You’re ready for a new car—or a new used one. But starting your car search at the dealership puts you at a serious disadvantage. Before you start the process to make such a significant purchase, do your due diligence.

Here’s what you need to do before you look for your next car.

1. Know what you want.
Chances are you already know what you’d love in a new (or new to you) car. You also know what you need. Separate those into two columns: the list of essentials and the list of “nice-to-have” features. Do you drive long distances? You need a car with good gas mileage. Do you have a family of 7? You need enough seating. Do you drive in the snow? All-wheel drive could be a necessity. Do you have the latest smartphone? Bluetooth could be important to you. Knowing what you want in a car is the first step in your car buying journey. Knowing what you need gives you a baseline for your search.


2. Know what you can afford.
A car out of your price range is the wrong car, no matter how many boxes it checks. You need to be able to afford not only the cost of the car but the cost beyond the sticker price. This includes car insurance, registration, taxes, and fees, as well as gas and regular maintenance. Take some time and do a budget on what you can comfortably afford to spend monthly on a car. A good guideline is to spend no more than 20% of your net monthly income. Importantly, keep this number in mind, but keep it to yourself. A car salesman can tempt you with payments stretched out over a longer-term in order to meet your monthly number, but you’ll end up paying more over time.


3. Used or new?
There are pros and cons of buying a new versus a used car. A new car offers the latest technology, including safety features. It’s also under warranty, so if something goes wrong, it’s covered. However, new cars quickly depreciate in value. Used cars depreciate more slowly and are less expensive to start. With a used car, you’ll likely to get outdated technology and less fuel efficiency. There also is the potential for costly maintenance and repairs. If you’re buying a used car, look into pre-certified used options which will come with a manufacturer’s warranty.


4. Buy vs. lease?
Owning your vehicle is the goal for most people; after all, you have something to show for your payments over time. However, leasing can be the right option in some circumstances. A lease is a rental agreement where you pay for use of the car for a specific period of time and then return it or have the option to purchase it. Leasing allows you to drive a car under factory warranty and have the newest technology every few years. It also comes with a lower monthly payment. However, there are mileage restrictions with leases and fees if you end the agreement early. You also don’t have a car to show for it at the end of the leasing period. Buying not only ensures you have a car, but it also allows you to resell it. Plus, after finishing the financing obligation, you’ll be in the coveted spot of having no car payment—at least for a while.

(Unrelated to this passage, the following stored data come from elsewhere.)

-- ==== Sys2Proof/Machine/Dispatch.lean ====
section
/-!
DEFINITION. The one dispatch: an arm for each command, one direct call of its meaning.
-/

namespace Sys2Proof.Machine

5. Find your current car’s trade-in value.
If you’re going to be trading in your car, knowing its worth will put you in a stronger bargaining position. Check the Kelley Blue Book. Type in your car’s year, make, mileage, and get an estimate of your car’s worth in your region. Use this amount in your negotiations with dealerships and private parties when you trade-in your car as part of the sale.


6. Find potential new and used cars.
There are only so many makes and models in your price range that will fit your needs and wants list. Preview the list before buying so you can start to narrow down your top choices. Read expert reviews, recalls, and road tests. Check out articles like popular cars for parents or if you know your teenager will also be spending time behind the wheel, best cars for teens. Look for used cars within your budget on sites like J.D. Power, Carvana, or CarMax. Note that while you can buy a used car online, you can only buy a new car at a dealership. In the U.S., dealers have the exclusive right to sell them.


7. Think about the best time to buy a car.
You may need a car now. But if you have the luxury of time, you may be able to wait for special pricing, rebates, or promotions—including student or veteran discounts. If you’re not in a hurry, a good time to buy a car is generally between October and December. That’s when dealerships need to make space for new models. They also have year-end quotas to meet. No matter what time of the year, avoid weekends when dealerships are most busy. A weekday will give you more attention and more time to negotiate.


8. Know your financing options.
You may have enough saved to buy your car outright. If not, you have two choices for financing it: direct lending and dealership financing. Independent lenders like your bank may offer a lower interest rate. Dealers however could offer incentives like 0 percent financing. (You may need to qualify with a good credit score.) To put yourself in the strongest possible position to bargain, get preapproved for a car loan. Then, dealerships will treat you as a cash customer rather than a monthly payer.


9. Check your credit score.
Your credit score could determine the interest rate on your loan. Check your score so there are no surprises. You can get a free credit report from each of three nationwide credit bureaus: Equifax, Experian, and TransUnion.


10. Research dealerships.
Just as you will research your car, you’ll also want to learn about the places where you might buy it. Read dealership reviews to get a sense of how happy customers are. Ask family and friends for recommendations. Identify a few dealerships in your region, not just one. That way you can compare prices and experiences.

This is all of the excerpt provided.